Variables in Go can be a bit tricky, but it's really not too difficult. In functions, declaring a variable with "var" requires a type and optionally and initializer. The ":=" construct declares and initializes a new variable whose type is inferred to be that of the righthand expression. Again it's just a convenience so you can stop repeating yourself.


The problem with having three ways of declaring a variable I think is that you either have to ask yourself each time which is the best way to do it or just have a mental order of which one is the most efficient and take the most efficient one that you can. I would just assume that being explicit about the type is the most efficient way. Is it?


If you don't declare a type, it has to be infered from the argument, which happens at compile time, so there's really no loss in performance. If Go would use some kind of union/variant type in those cases, then yes, that would cost you performance. But something like this is rather common in contemporary statically compiled languages, as nobody wants to uselessly repeat himself (cf. Java's "FrobnicationType frobnicatorVariable = new FrobnicatorType(initialValue)").

It's mostly a matter of style and verbosity, the only thing you have to care about is that you can't use the ":=" outside of functions. And as that will give you compilation errors, you'll notice quickly.

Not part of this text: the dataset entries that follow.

-- ==== Sys2Proof/Machine/Mem.lean ====
section
/-! DEFINITION. Memory and synchronisation instructions through a handle (R260 to R277), and the steps by which their page
walks and line fills end. -/

namespace Sys2Proof.Machine

/-- The word of an instruction, for the causes whose tval is the word (R230). -/
def wordOf (i : Instr) : Word := (encode i).headD 0#32

/-- The offset of a format M operand (R221). -/
def State.mOffset (s : State) (a : BitVec 5) (i : BitVec 6) (size : Nat) : BitVec 64 := s.x a + BitVec.ofNat 64 (i.toNat * size)

/-- Whether an ordering acquires, or releases (R223). -/
def acquires (o : BitVec 2) : Bool := o.getLsbD 0
def releases (o : BitVec 2) : Bool := o.getLsbD 1

/-! ### Posted operations (R261, R262, R275) -/

/-- A posted operation that has passed its checks: it waits for a journal entry, takes it with `parts` parts still to be answered,
and leaves as `k` says with the entry's number. With a waypoint open, a journal filled by pending entries rolls the thread back
(R275). -/
def State.post (s : State) (top : Nat) (hnd : BitVec 3) (ofs : BitVec 64) (parts : Nat) (k : Nat → State → State) : State :=
  if journalFull s.cur then
    (if s.cur.wayOpen && s.cur.journal.all (fun e => e.2.held) then s.rollback s.focus 0x16 else s.again)
  else
    let (j, s1) := s.takeEntry top hnd ofs parts
    (k j s1).complete

/-- A posted operation through a handle: its entry keeps the handle as it is read now, and the bytes that it reaches (R25, R261). -/
def State.postVia (s : State) (top : Nat) (hnd : BitVec 3) (ofs : BitVec 64) (len parts : Nat) (k : Nat → State → State) : State :=
  s.post top hnd ofs parts fun j x => k j (x.noteHandle j (x.h hnd) len)

/-- A core gives up a line before an operation on it leaves for its site (R42). -/
def State.leaveLine (s : State) (pa : Nat) : State :=
  match s.focus with
  | .thread c _ => s.flushLine c (pa / 64)
  | .bank _ _ => s

/-- Lines given up before a remote operation on bytes of another module: it must not overtake a write-back of theirs that is not accepted yet, nor
an earlier posted operation of the thread (R42, R91, R104). -/
def State.afterLines (s : State) (ps : List (Nat × Nat)) (k : State → State) : State :=
  if ps.any (fun p => s.behindPosted p.1 p.2) then s.again
  else match s.focus with
    | .bank _ _ => k s
    | .thread c _ =>
      let away := ps.filter fun p => moduleOf p.1 ≠ s.module
      let t := away.foldl (fun x p => x.flushLine c (p.1 / 64)) s
      if away.any (fun p => (t.lp c).wb.any fun w => w.1 = p.1 / 64) then t.again else k t

/-- A request of the instruction in issue. -/
def State.requestOf (s : State) (op : ReqOp) (pa len : Nat) (data : List Byte) (d : Dest) (jent : Option Nat) (acq : Bool) : Request where
  who := .agent s.focus
  core := s.coreNo s.focus
  key := s.curKey
  op := op
  pa := pa
  len := len
  data := data
  dest := d
  jent := jent
  held := jent.isSome && s.cur.wayOpen
  acq := acq
  named := some (hBase (s.h s.cur.opnd.2) + s.cur.opnd.1.toNat)

/-- A request whose result the instruction in issue waits for (R162, R180): a late access on a dense tile, due at once where it acquires (R100; at
thread and core scope DEDUCED, log 98); `wide` for an acquire at a scope wider than core. -/
def State.awaitRequest (s : State) (m : BitVec 3) (o : BitVec 64) (op : ReqOp) (pa len : Nat) (data : List Byte) (d : Dest) (acq wide : Bool) : State :=
  (s.setCur { s.cur with opnd := (o, m), undo := none }).afterLines [(pa, len)] fun t =>
    let s0 := t.leaveLine pa
    let lat := match s.focus with
      | .bank j _ => if acq then 0 else s.scheduled j pa
      | .thread _ _ => 0
    (s0.sendRequest (s0.requestOf op pa len data d none wide)).await 1 lat d

/-- The release of an instruction in issue, then what follows it (R99). -/
def State.afterRelease (s : State) (needed wide : Bool) (k : State → State) : State :=
  if needed = false then k s
  else match s.releaseFor s.focus wide false with
    | (true, s1) => k s1
    | (false, s1) => s1.again

/-! ### Loads and stores (R263, R264) -/

def execLd (d : BitVec 5) (h : BitVec 3) (a : BitVec 5) (w : BitVec 3) (o : BitVec 2) (i : BitVec 6) (s : State) : Out :=
  let n := widthBytes w
  .next (s.loadVia h (s.mOffset a i n) n n (acquires o) (fun _ => .x d w) 4)

def execSt (d : BitVec 5) (h : BitVec 3) (a : BitVec 5) (w : BitVec 3) (o : BitVec 2) (i : BitVec 6) (s : State) : Out :=
  let n := widthBytes w
  .next (s.storeVia h (s.mOffset a i n) (natToBytes n (s.x d).toNat) n (releases o))

/-- A vector load in several parts keeps what its destination held, for a precise trap of a part (R350). -/
def State.keepVector (s : State) (d : BitVec 5) : State := s.setCur { s.cur with undo := some (d, s.v d) }
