-- ==== Sys2Proof/Machine/Vec.lean ====
section
/-! DEFINITION. Vector instructions (R297 to R315). -/

namespace Sys2Proof.Machine

/-- The latency of an arithmetic instruction of a type on a dense tile (R177, R301). -/
def arithLatency (t : BitVec 3) : Nat := if isFloatType t then 4 else 2

/-- A type code that the instruction does not take (R301, kind 0). -/
def State.typeTrap (s : State) (i : Instr) (t : BitVec 3) : State := s.vecType 0 t.toNat ((wordOf i).setWidth 64)

/-! ### Arithmetic (R303, R304) -/

/-- A two-operand instruction: `ints` on integer lanes, `floats` on floating values with the random bits of the lane. -/
def State.arith2 (s : State) (d a b : BitVec 5) (t q v : BitVec 3) (ints : Nat → Nat → Nat → Res) (floats : Nat → Nat → Nat → Nat → Res) : State :=
  let w := elemBits t
  let x (i : Nat) : Nat := laneOf (s.v a) w i
  let y (i : Nat) : Nat := laneOf (s.v b) w i
  let n := formatNo t
  s.lanewise (arithLatency t) d t q (modeOf t v) (nanFormats v.toNat n n n) fun i =>
    if isFloatType t then floats v.toNat (s.laneBits i) (x i) (y i) else ints w (x i) (y i)

/-- A floating operation of two operands, rounded once. -/
def float2 (t : BitVec 3) (op : Nat → Val → Val → Exact) (rm rnd x y : Nat) : Res :=
  let f := floatOf t
  (op rm (f.decode x) (f.decode y)).round f rm rnd

def execVadd (d a b : BitVec 5) (t q v : BitVec 3) (s : State) : Out :=
  .next (s.arith2 d a b t q v (fun w => satLane w v.toNat (· + ·)) (float2 t addVal))

def execVsub (d a b : BitVec 5) (t q v : BitVec 3) (s : State) : Out :=
  .next (s.arith2 d a b t q v (fun w => satLane w v.toNat (· - ·)) (float2 t fun rm x y => addVal rm x y.flip))

def execVmul (d a b : BitVec 5) (t q v : BitVec 3) (s : State) : Out :=
  .next (s.arith2 d a b t q v (fun w => mulLane w v.toNat) (float2 t fun _ x y => mulVal x y))

def execVdiv (d a b : BitVec 5) (t q v : BitVec 3) (s : State) : Out :=
  .next (s.arith2 d a b t q v
    (fun w x y => { code := (divRem w (v = 0#3) x y).1, flags := if (divRem w (v = 0#3) x y).2.2 then flagDZ else 0 })
    (float2 t fun _ x y => divVal x y))

/-- x * y + z on lanes of `w` bits: exact, then wrapped or saturated (R303). -/
def fmaLane (w v x y z : Nat) : Res :=
  match v with
  | 1 => { code := codeOf w (clamp (intLo true w) (intHi true w) (signedOf w x * signedOf w y + signedOf w z)).1 }
  | 2 => { code := codeOf w (clamp 0 (intHi false w) ((x * y + z : Nat) : Int)).1 }
  | _ => { code := (x * y + z) % 2 ^ w }

def execVfma (d a b : BitVec 5) (t q v : BitVec 3) (s : State) : Out :=
  let w := elemBits t
  let f := floatOf t
  let n := formatNo t
  .next (s.lanewise (arithLatency t) d t q (modeOf t v) (nanFormats v.toNat n n n) fun i =>
    let x := laneOf (s.v a) w i
    let y := laneOf (s.v b) w i
    let z := laneOf (s.v d) w i
    if isFloatType t then (fmaVal v.toNat (f.decode x) (f.decode y) (f.decode z)).round f v.toNat (s.laneBits i)
    else fmaLane w v.toNat x y z)

/-- The smaller or larger of two lanes. -/
def minMaxInt (w : Nat) (isMax signed : Bool) (x y : Nat) : Nat :=
  let less := if signed then decide (signedOf w x < signedOf w y) else decide (x < y)
  if less = isMax then y else x

def State.minMax (s : State) (isMax : Bool) (d a b : BitVec 5) (t q v : BitVec 3) : State :=
  s.arith2 d a b t q v (fun w x y => { code := minMaxInt w isMax (v = 0#3) x y })
    (fun _ _ x y => { code := minMaxFloat (floatOf t) isMax x y })

def execVmin (d a b : BitVec 5) (t q v : BitVec 3) (s : State) : Out := .next (s.minMax false d a b t q v)
def execVmax (d a b : BitVec 5) (t q v : BitVec 3) (s : State) : Out := .next (s.minMax true d a b t q v)

/-- VNEG of an integer lane (R303): 0 negates, 1 negates and saturates, 2 takes the absolute value, 3 saturates it. -/
def negLane (w v x : Nat) : Nat :=
  let i := signedOf w x
  match v with
  | 0 => codeOf w (-i)
  | 1 => codeOf w (clamp (intLo true w) (intHi true w) (-i)).1
  | 2 => codeOf w i.natAbs
  | _ => codeOf w (clamp (intLo true w) (intHi true w) i.natAbs).1

/-- A floating lane with its sign inverted; a NaN gives the default NaN (R304). -/
def negFloat (f : FloatFmt) (x : Nat) : Nat :=
  if (f.decode x).isNan then f.nanCode else if f.signBit ≤ x then x - f.signBit else x + f.signBit

def execVneg (d a : BitVec 5) (t q v : BitVec 3) (s : State) : Out :=
  let w := elemBits t
  .next (s.lanewise (arithLatency t) d t q 0 (nanFormats 0 (formatNo t) 0x1F (formatNo t)) fun i =>
    let x := laneOf (s.v a) w i
    { code := if isFloatType t then negFloat (floatOf t) x else negLane w v.toNat x })
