-- ==== Sys2Proof/Machine/Lkp.lean ====
section
/-! DEFINITION. Lookup-engine instructions (R278 to R296), and the arrival of an LSEND's segments. -/

namespace Sys2Proof.Machine

/-! ### Lists, areas and their checks (R278 to R280) -/

def listCount (w : BitVec 64) : Nat := (w.extractLsb' 32 20).toNat
def listWidth (w : BitVec 64) : Nat := if w.getLsbD 63 then 8 else 4
def listOfs (w : BitVec 64) : Nat := (w.extractLsb' 0 19).toNat

/-- A list word of R278. -/
def listWord (wide : Bool) (n ofs : Nat) : BitVec 64 := BitVec.ofNat 64 (bit wide * 2 ^ 63 + n % 2 ^ 20 * 2 ^ 32 + ofs % 2 ^ 19)

/-- A run of bytes of the scratchpad: offset, bytes, alignment, the register that names it, and whether it is an output. -/
structure Span where
  ofs : Nat
  size : Nat
  align : Nat
  reg : Nat
  out : Bool
  deriving DecidableEq, Repr

/-- The n-th register of a group (R280). -/
def grp (r : BitVec 5) (n : Nat) : BitVec 5 := r + BitVec.ofNat 5 n

/-- The span of the list that a register names. -/
def State.listSpan (s : State) (r : BitVec 5) : Span :=
  let w := s.x r
  { ofs := listOfs w, size := listCount w * listWidth w, align := listWidth w, reg := r.toNat, out := false }

/-- The bytes of the launch's scratchpad (R33). -/
def State.padBytes (s : State) : Nat :=
  match s.focus with
  | .thread c _ => (s.lp c).banks * 0x4000
  | .bank _ _ => 0x200000

/-- Whether an output and another span share a byte. -/
def spansMeet (a b : Span) : Bool :=
  (a.out || b.out) && a.size ≠ 0 && b.size ≠ 0 && decide (a.ofs < b.ofs + b.size) && decide (b.ofs < a.ofs + a.size)

/-- The first output of a local instruction that overlaps another output or an input. -/
def firstMeeting (ss : List Span) : Option Span :=
  match ss with
  | [] => none
  | a :: rest =>
    match rest.find? (spansMeet a) with
    | some b => some (if b.out then b else a)
    | none => firstMeeting rest

/-- A trap of R280: cause, tval, tinfo. -/
abbrev Failing := Option (Nat × Nat × Nat)

/-- Checks 1 to 4 of R280, in their order: `lists` with whether each is a segment list, `areas`, and whether outputs may not overlap. -/
def State.lkpFails (s : State) (tbl : Bool) (lists : List (BitVec 5 × Bool)) (areas : List Span) (loc : Bool) (free : List Nat) : Failing :=
  let spans := lists.map (fun l => s.listSpan l.1) ++ areas
  let badWord (l : BitVec 5 × Bool) : Bool :=
    (s.x l.1).extractLsb' 52 11 ≠ 0#11 || (s.x l.1).extractLsb' 19 13 ≠ 0#13 || (l.2 && !(s.x l.1).getLsbD 63)
  if tbl && s.cur.table.isNone then some (0x0D, 0, 0x09)
  else match lists.find? badWord with
    | some l => some (0x05, (s.x l.1).toNat, l.1.toNat)
    | none =>
      match spans.find? (fun p => p.ofs % p.align ≠ 0) with
      | some p => some (0x07, p.ofs, p.reg)
      | none =>
        match spans.find? (fun p => decide (s.padBytes < p.ofs + p.size)) with
        | some p => some (0x05, p.ofs, p.reg)
        | none =>
          if loc then (firstMeeting (spans.filter fun p => !free.contains p.reg)).map fun p => (0x05, p.ofs, p.reg) else none

/-- An area that an offset register names. -/
def State.areaSpan (s : State) (r : BitVec 5) (size align : Nat) (out : Bool) : Span :=
  { ofs := (s.x r).toNat, size := size, align := align, reg := r.toNat, out := out }

/-- A meaning under its checks. -/
def State.checked (s : State) (f : Failing) (k : State) : State :=
  match f with
  | some (c, v, t) => s.trap c (BitVec.ofNat 64 v) t
  | none => k

/-- Elements of the scratchpad. -/
def State.elemsAt (s : State) (ofs w n : Nat) : List Nat := (List.range n).map fun i => s.readNat (s.ownAddr s.focus (ofs + i * w)) w

/-- The elements of the list that a register names (R278). -/
def State.listAt (s : State) (r : BitVec 5) : List Nat := s.elemsAt (listOfs (s.x r)) (listWidth (s.x r)) (listCount (s.x r))

/-- Whether bytes of the scratchpad are poisoned. -/
def State.padPoison (s : State) (p : Span) : Bool := p.size ≠ 0 && s.poisoned (s.ownAddr s.focus p.ofs) p.size

/-- Elements written to the scratchpad; poisoned inputs poison what is written (R285). -/
def State.putElems (s : State) (ofs w : Nat) (p : Bool) (vs : List Nat) : State :=
  let s1 := s.write (s.ownAddr s.focus ofs) (vs.flatMap (natToBytes w))
  if p && vs ≠ [] then s1.addPoison (s.ownAddr s.focus ofs) (w * vs.length) else s1

/-- A result of the engine: X[d], and the instruction completes (R163). A macro-operation on the core's own scratchpad reads and writes within one step, so a
sibling sees its elements before it or after it (DESIGN CHOICE, log 107). -/
def State.engineDone (s : State) (d : BitVec 5) (v : BitVec 64) : State := (s.setX 0 d v).complete

/-- The selected table, after check 1. -/
def State.sel (s : State) : Desc := descOf (s.cur.table.getD 0#512)

/-- Check 5 for rows: the first value not below the row count. -/
def rowsFail (d : Desc) (ids : List Nat) : Failing :=
  (ids.zipIdx.find? fun v => decide (d.rows ≤ v.1)).map fun v => (0x05, v.1, v.2)

/-! ### The selected table (R281 to R283) -/

/-- The checks of LTAB's descriptor offset (R282). -/
def State.ltab (s : State) (a : BitVec 5) (k : BitVec 512 → State) : State :=
  s.checked (s.lkpFails false [] [s.areaSpan a 64 64 false] false [])
    (k (BitVec.ofNat 512 (s.readNat (s.ownAddr s.focus (s.x a).toNat) 64)))

def execLtabSel (d a : BitVec 5) (s : State) : Out :=
  .next (s.ltab a fun t =>
    if (descOf t).ok s.curKey = false then s.trap 0x0D (s.x a) 0x07
    else (s.setCur { s.cur with table := some t, ltstep := 0#16 }).engineDone d (BitVec.ofNat 64 (descOf t).tid))

/-- LTAB to every home of the table. A removal at a module that refuses the key finds nothing installed there (DEDUCED, log 108). -/
def State.ltabHomes (s : State) (d : BitVec 5) (rm : Bool) (t : BitVec 512) : State :=
  let x := descOf t
  let shut (m : Nat) : Bool := m ≠ s.module && !s.admits m s.curKey
  let all := (List.range (x.nmod + 1)).map (· + x.mod0)
  -- a removal reaches the homes that it can reach, and counts those
  let mods := if rm then all.filter fun m => !shut m else all
  let away := mods.filter (· ≠ s.module)
  if away.any shut then s.trap 0x15 (BitVec.ofNat 64 x.pair0) 0
  else if mods = [] then s.engineDone d 0#64
  else
    let s1 := s.awaitStep 0x40
    let run : TableRun := { who := s.focus, desc := t, rm := rm, d := d, left := mods.length, total := 0, added := [], failed := none }
    let s2 := { s1 with homes := { s1.homes with tableRuns := s1.homes.tableRuns ++ [run] } }
    let s3 := away.foldl (fun y m => y.sendPacket (coreNumber m (.lc 0)) (y.coreNo y.focus) y.curKey 0x40 0 0 0 0
      (.command y.focus 0x40 [if rm then 2 else 1, t.toNat])) s2
    if mods.contains s.module then
      let (n, added, f, s4) := s3.tableHere rm t
      s4.tableAnswer s.focus n added f
    else s3

def execLtabInst (d a : BitVec 5) (s : State) : Out :=
  .next (s.ltab a fun t =>
    if (descOf t).ok s.curKey = false then s.trap 0x0D (BitVec.ofNat 64 (descOf t).pair0) 0x07 else s.ltabHomes d false t)

def execLtabRm (d a : BitVec 5) (s : State) : Out :=
  .next (s.ltab a fun t => if (descOf t).key ≠ s.curKey then s.trap 0x0D (s.x a) 0x07 else s.ltabHomes d true t)

def execLstep (d a : BitVec 5) (i : BitVec 14) (s : State) : Out :=
  .next (s.checked (s.lkpFails true [] [] false [])
    ((s.setCur { s.cur with ltstep := (s.x a + i.signExtend 64).setWidth 16 }).engineDone d (s.cur.ltstep.setWidth 64)))

/-! ### Local list instructions (R286) -/

/-- The distinct values in order of first appearance, and the inverse list. -/
def uniqList (vs : List Nat) : List Nat × List Nat :=
  let us := vs.foldl (fun u v => if u.contains v then u else u ++ [v]) []
  (us, vs.map fun v => us.idxOf v)

/-- A stable insertion of positions by value. -/
def insertBy (key : Nat → Nat) (x : Nat) (l : List Nat) : List Nat :=
  match l with
  | [] => [x]
  | y :: rest => if key x < key y then x :: y :: rest else y :: insertBy key x rest

/-- The positions 0 to n - 1 in ascending order of their values, stable. -/
def sortedBy (key : Nat → Nat) (n : Nat) : List Nat := (List.range n).foldl (fun l i => insertBy key i l) []

/-- The value at a position. -/
def nth (vs : List Nat) (i : Nat) : Nat := vs.getD i 0

def execLuniq (d a b : BitVec 5) (s : State) : Out :=
  let w := s.x a
  let n := listCount w
  let es := listWidth w
  .next (s.checked (s.lkpFails false [(a, false)] [s.areaSpan b (n * es) es true, s.areaSpan (grp b 1) (n * 4) 4 true] true []) (
    let (us, inv) := uniqList (s.listAt a)
    let p := s.padPoison (s.listSpan a)
    (((s.putElems (s.x b).toNat es p us).putElems (s.xg b 1).toNat 4 p inv)).engineDone d
      (listWord (w.getLsbD 63) us.length (s.x b).toNat)))

def execLsort (d a b : BitVec 5) (p : BitVec 1) (s : State) : Out :=
  let w := s.x a
  let n := listCount w
  let es := listWidth w
  let out := s.areaSpan b (n * es) es true
  let perm := if p = 1#1 then [s.areaSpan (grp b 1) (n * 4) 4 true] else []
  -- an output equal to its input sorts in place: its span then stands for both
  let same : List Nat := if out.ofs = listOfs w then [a.toNat] else []
  .next (s.checked (s.lkpFails false [(a, false)] (out :: perm) true (if same = [out.reg] then [] else same)) (
    let vs := s.listAt a
    let order := sortedBy (nth vs) n
    let q := s.padPoison (s.listSpan a)
    let s1 := s.putElems out.ofs es q (order.map (nth vs))
    let s2 := if p = 1#1 then s1.putElems (s.xg b 1).toNat 4 q order else s1
    s2.engineDone d (listWord (w.getLsbD 63) n out.ofs)))

/-- lmrg of R286: what is left of both lists, the last value taken, and the mode. -/
def mergeLists (fuel mode : Nat) (xs ys : List Nat) (last : Option Nat) : List Nat :=
  match fuel with
  | 0 => []
  | k + 1 =>
    match xs, ys with
    | [], [] => []
    | x :: xr, [] =>
      if mode = 2 then mergeLists k mode xr [] last
      else if mode = 0 ∨ last ≠ some x then x :: mergeLists k mode xr [] (some x) else mergeLists k mode xr [] last
    | [], y :: yr =>
      if mode = 2 then mergeLists k mode [] yr last
      else if mode = 0 ∨ last ≠ some y then y :: mergeLists k mode [] yr (some y) else mergeLists k mode [] yr last
    | x :: xr, y :: yr =>
      if mode = 2 then
        if x = y then x :: mergeLists k mode xr yr last
        else if x < y then mergeLists k mode xr (y :: yr) last else mergeLists k mode (x :: xr) yr last
      else if x ≤ y then
        (if mode = 0 ∨ last ≠ some x then x :: mergeLists k mode xr (y :: yr) (some x) else mergeLists k mode xr (y :: yr) last)
      else
        (if mode = 0 ∨ last ≠ some y then y :: mergeLists k mode (x :: xr) yr (some y) else mergeLists k mode (x :: xr) yr last)

def execLmrg (d a b : BitVec 5) (m : BitVec 2) (s : State) : Out :=
  let wa := s.x a
  let wb := s.xg a 1
  let es := max (listWidth wa) (listWidth wb)
  let n := listCount wa + listCount wb
  .next (s.checked (s.lkpFails false [(a, false), (grp a 1, false)] [s.areaSpan b (n * es) es true] true []) (
    let out := mergeLists n m.toNat (s.listAt a) (s.listAt (grp a 1)) none
    let p := s.padPoison (s.listSpan a) || s.padPoison (s.listSpan (grp a 1))
    (s.putElems (s.x b).toNat es p out).engineDone d (listWord (es = 8) out.length (s.x b).toNat)))

def execLfilt (d a b : BitVec 5) (i : BitVec 1) (s : State) : Out :=
  let w := s.x a
  let es := listWidth w
  let lo := (s.x b).toNat
  let hi := (s.xg b 1).toNat
  .next (s.checked (s.lkpFails false [(a, false)] [s.areaSpan (grp a 1) (listCount w * es) es true] true []) (
    let out := (s.listAt a).filter fun v => (decide (lo ≤ v) && decide (v < hi)) != (i = 1#1 : Bool)
    (s.putElems (s.xg a 1).toNat es (s.padPoison (s.listSpan a)) out).engineDone d (listWord (w.getLsbD 63) out.length (s.xg a 1).toNat)))

def execLcnt (d a b : BitVec 5) (s : State) : Out :=
  let lo := (s.x b).toNat
  let hi := (s.xg b 1).toNat
  .next (s.checked (s.lkpFails false [(a, false)] [] false [])
    (s.engineDone d (BitVec.ofNat 64 ((s.listAt a).filter fun v => decide (lo ≤ v) && decide (v < hi)).length)))

/-- A segment entry (R279). -/
def segWord (start len : Nat) : Nat := bit (len = 0) * 2 ^ 48 + len % 2 ^ 24 * 2 ^ 24 + start % 2 ^ 24

/-- The segments of a list of lengths: the entries and the total, or the running sum that passes and its position. -/
def segments (ls : List Nat) (i sum : Nat) : Except (Nat × Nat) (List Nat × Nat) :=
  match ls with
  | [] => .ok ([], sum)
  | l :: rest =>
    if 2 ^ 24 - 1 < sum + l then .error (sum + l, i)
    else match segments rest (i + 1) (sum + l) with
      | .ok (es, t) => .ok (segWord sum l :: es, t)
      | .error e => .error e

def execLseg (d a b : BitVec 5) (s : State) : Out :=
  .next (s.checked (s.lkpFails false [(a, false)] [s.areaSpan b (listCount (s.x a) * 8) 8 true] true []) (
    match segments (s.listAt a) 0 0 with
    | .error (sum, i) => s.trap 0x05 (BitVec.ofNat 64 sum) i
    | .ok (es, t) => (s.putElems (s.x b).toNat 8 (s.padPoison (s.listSpan a)) es).engineDone d (BitVec.ofNat 64 t)))

def execLhome (d a b : BitVec 5) (c : BitVec 1) (s : State) : Out :=
  let n := listCount (s.x a)
  .next (s.checked (s.lkpFails true [(a, false)] [s.areaSpan b (n * 4) 4 true] true []) (
    let t := s.sel
    let ids := s.listAt a
    s.checked (rowsFail t ids) (
      let out := ids.map fun w =>
        let h := t.home w
        if c = 1#1 then coreNumber (t.pairOf h / 512) (.lc (t.pairOf h % 512)) else h
      (s.putElems (s.x b).toNat 4 (s.padPoison (s.listSpan a)) out).engineDone d (listWord false n (s.x b).toNat))))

No different behavior or runtime faults.


> The problem with having three ways of declaring a variable

Three ways? I only count two, and the rule for what to use is very simple: any time the type can be inferred from the initial value, you use := (obviously you can't use := in other cases, so there isn't really any ambiguity).


It's pretty sweet, but I felt weird clicking "Compile" when I wanted to click "Run" (or "Compile+Run" or "Go!"). A minor quibble with an otherwise lovely tutorial.


I like the live in-browser compiling feature. I would love to see this become the norm in programming tutorials in the future.



This line just throws me off and don't wanna make me go at it.

import "fmt"

Why would anyone designing language in this decade would allow cryptic names like this in their "Hello World" code? Besides I still can't see single compelling reason to throw away all my tools and libraries in exchange of this thing. Do people create language just for the hack of it?


Looking at the sheer number of esoteric programming languages (befunge, chef, intercal…), or the huge amount of quasy-Rubys and -Pythons, I'd say yes, people do that. And this doesn't even include DSL's, whether they're integrated in a language or stand-alone…

But I don't think Go qualifies as a sheer 'hack value' language. We're talking about something developed under the auspices of Google here. They're looking for a systems programming language, which really hasn't been the focus of recent years (compared to scripting or VM language implementations). The only real contender here are some functional languagues who've gotten fast enough and have some good compilers, but not everybody wants to go all the way in that direction. Considering that Google does a lot of Java, Python and C++, something more in that family seems wanted, and I think Go qualifies here.

Considering that this is the latest language in the C/Unix family and the pedigree of its designers and implementers (Rob Pike, Russ Cox, Ken Thompson(!)), some idiosyncrasies are too be expected. Unix has always been rather fond of abbreviations (`man creat`), and `fmt` doesn't seem any weirder than `stdio.h` – or `printf`.


Package fmt is used all the time. It makes sense that it should have a short name.


That was a pretty lame justification in the 1960s. And now we've got macroing text editors and general purpose compression that can recover the space.